The reactive management approach may result in a greater loss of work time and, often, subsequent urgent care or emergency department visits with resulting increased costs to the health care system [12]. Our analysis suggests that “fear” is associated with gout in the reactive care setting, where patients are generally prescribed anti-inflammatory therapies or opioids. These treatments will abate the inflammatory flares and associated pain; however, they do not impact the overall urate burden and therefore do not change the overall course of the disease.

Proactive management with ULT represents the most effective way to improve disease burden and clinical outcomes in gout [20], and discussions about ULT use should take place between affected individuals and trusted primary care or specialist clinicians in the outpatient—that is, proactive—setting.

Limitations

It is important to note that proactive and reactive statements may not be fully mutually exclusive samples. One of the concepts used to capture proactive care conversations included mentions of primary care providers (PCPs). It is possible that some conversations regarding PCPs include medical intervention that more directly aligns with a reactive approach, as some PCPs adhere to a “treat-the-symptom” approach in managing gout. Given the negativity associated with reactive management in the current study, the contrast in sentiment between the proactive and reactive statements could be further exaggerated with entirely distinct samples. Nevertheless, significant differences in sentiment and emotions were revealed between proactive and reactive management types where each sample was characterized by a unique lexical profile. Future work should explore differences in rheumatologist-focused experiences with reactive experiences in gout.

This is one of the first SML studies to explore mental and emotional experiences related to gout management.
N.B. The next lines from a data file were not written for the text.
-- ==== Sys2Proof/Machine/Ledger.lean ====
section
/-! DEFINITION. The reel ledger's groups and snapshots, and what a passed group brings about (spec/10 R338 to R356). -/
namespace Sys2Proof.Machine

/-! ### Operations -/

/-- A die has room for an operation within the limits of R307. -/
def PortSt.opFits (x : PortSt) (o : DieOp) : Bool :=
  decide (x.ops.length < 6144) && decide ((x.ops.filter fun y => y.die == o.die).length < 24)

/-- The operations that wait for room are queued in arrival order as far as there is room (R307, R45). One that may not be issued now waits, and
gives its place back where it had one (R308; DESIGN CHOICE, log 115). -/
def PortSt.refill (x : PortSt) (may : DieOp → Bool) : PortSt :=
  ((x.ops.filter fun o => !o.running && !may o) ++ x.held).foldl
    (fun y o => if may o && y.opFits o then { y with ops := y.ops ++ [o] } else { y with held := y.held ++ [o] })
    { x with ops := x.ops.filter (fun o => o.running || may o), held := [] }

/-- A take close or a FLUSH waits for the open stripes of a port (R298). -/
def State.draining (s : State) (p : Nat) : Bool :=
  ((s.takesOn p).any fun e => s.rd F.TAKE_STATUS_state e == 3) || s.stor.flushes.any fun w => w.2.2.1.any fun y => y.1 == p

/-- An operation may be issued: one of class 4 only while no take is open on the port, but for the units that an open stripe needs for the
parity a take close or a FLUSH asks for (R308; log 116). -/
def State.mayIssue (s : State) (p : Nat) (o : DieOp) : Bool :=
  o.cls != 4 || !s.portTakeOpen p || (s.draining p && match o.kind with | .unit _ _ => true | _ => false)

/-- A port's operations queued as far as they may be. -/
def State.refill (s : State) (p : Nat) : State := (s.updPort p fun x => x.refill (s.mayIssue p)).opsStatus p

/-- An operation that programs. -/
def DieOp.programs (o : DieOp) : Bool := match o.kind with | .unit _ _ => true | .ledger _ _ _ => true | .slc _ _ => true | _ => false

/-- Every operation of a port: queued, running, or waiting for room. -/
def PortSt.allOps (x : PortSt) : List DieOp := x.ops ++ x.held

/-- Operations given to a port's dies; beyond the limits of R307 they wait. -/
def State.addOps (s : State) (p : Nat) (l : List DieOp) : State :=
  (s.updPort p fun x => { x with held := x.held ++ l }).refill p

/-- The SLC pages of one block. -/
def State.slcPages (s : State) (p : Nat) : Nat := match (s.port p).mag with | some m => m.ident.slcPages | none => 1

/-! ### Ledger pages -/

/-- Unprogrammed ledger pages of the ledger die of a channel. -/
def LedgerSt.pagesLeft (x : LedgerSt) (pages ch : Nat) : Nat :=
  (match x.cur.getD ch none with | some c => pages - c.2 | none => 0) + (x.free.getD ch []).length * pages

/-- The next ledger page of a die (R339): of its current block, else of the lowest free one. -/
def LedgerSt.page (x : LedgerSt) (pages ch : Nat) : Option (Nat × Nat × LedgerSt) :=
  let fresh := match x.free.getD ch [] with
    | [] => none
    | b :: bs => some (b, 0, { x with cur := x.cur.set ch (some (b, 1)), free := x.free.set ch bs })
  match x.cur.getD ch none with
  | some c => if c.2 < pages then some (c.1, c.2, { x with cur := x.cur.set ch (some (c.1, c.2 + 1)) }) else fresh
  | none => fresh

/-- Room for a group of n records beside the reserve of R347: two pages of each die stay free. -/
def LedgerSt.room (x : LedgerSt) (pages n : Nat) (reserve : Bool) : Bool :=
  (List.range n).all fun i => [0, 8].all fun c =>
    decide ((if reserve then 0 else 2) < x.pagesLeft pages ((x.seq + i) % 8 + c))

/-- REEL_LEDGER and REEL_SEQ follow the ledger; a quarter or less of free blocks while a take is open is reported once. -/
def State.ledgerStatus (s : State) (p : Nat) : State :=
  let x := s.port p
  let total := match x.reel with | some r => sumOver (r.ledger.map List.length) fun n => n | none => 0
  let free := sumOver (x.ledger.free.map List.length) fun n => n
  let t := ((s.wr F.REEL_LEDGER_free_pct (free * 100 / max 1 total) p).wr F.REEL_SEQ_LO_value x.ledger.seq p).wr
    F.REEL_SEQ_HI_value (x.ledger.seq / 4294967296) p
  if free * 4 < total ∧ x.lowTold = false ∧ s.portTakeOpen p = true then
    ((t.updPort p fun x => { x with lowTold := true }).wr F.REEL_FLAGS_ledger_low 1 p).raise p Ev.REEL_LEDGER_LOW []
  else if free * 4 < total then t else t.updPort p fun x => { x with lowTold := false }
As such, these novel findings are likely best interpreted within the context of emerging literature on the topic. Although this study evaluated a considerable number of statements to understand community perspectives, how well these findings apply to the general population is not easily ascertained. Facebook and Reddit comprise international membership across a range of racial and ethnic backgrounds; however, it is difficult to appraise the degree to which specific and/or underrepresented populations are represented in the current study. As a strength, using SML allows researchers to understand patient perspectives that are completely voluntary. Moreover, the minimum requirements for participation using SML are a computer and internet access. While this is a substantial barrier for some individuals, this methodology eliminates patient travel requirements and avoids study burden, survey fatigue, and other barriers that typically exist with conventional methods.

Conclusions

Proactive treatment of the root cause of gout (hyperuricemia) appears to positively impact mood. It is likely that an alternative reactive approach which downplays the reality of gout as a chronic condition could contribute to the increased levels of stress, anxiety, and depression known to affect individuals with gout [14,15,16] and the negative emotional states observed in this study. This, in turn, can increase the sense of frustration, helplessness, and loss of trust in the doctor-patient relationship. In contrast, proactive management can, in addition to better pain control, result in reduced negative mental states and empower patients with increased confidence and trust in the health care system. Driving more gout care to proactive settings could result in less-reactive flare-associated patterns of care with broad impacts on their overall emotional state as well as comorbidities and perceived stigma.

This approach to investigating self-reported social media data could open valuable opportunities for researchers and clinicians to analyze disease-specific trends, gain a better understanding of patient experiences in near real time, and evaluate which interventions are most likely to be successful. This information can be used to improve QoL for patients with gout and other chronic diseases and reduce their overall burden of illness.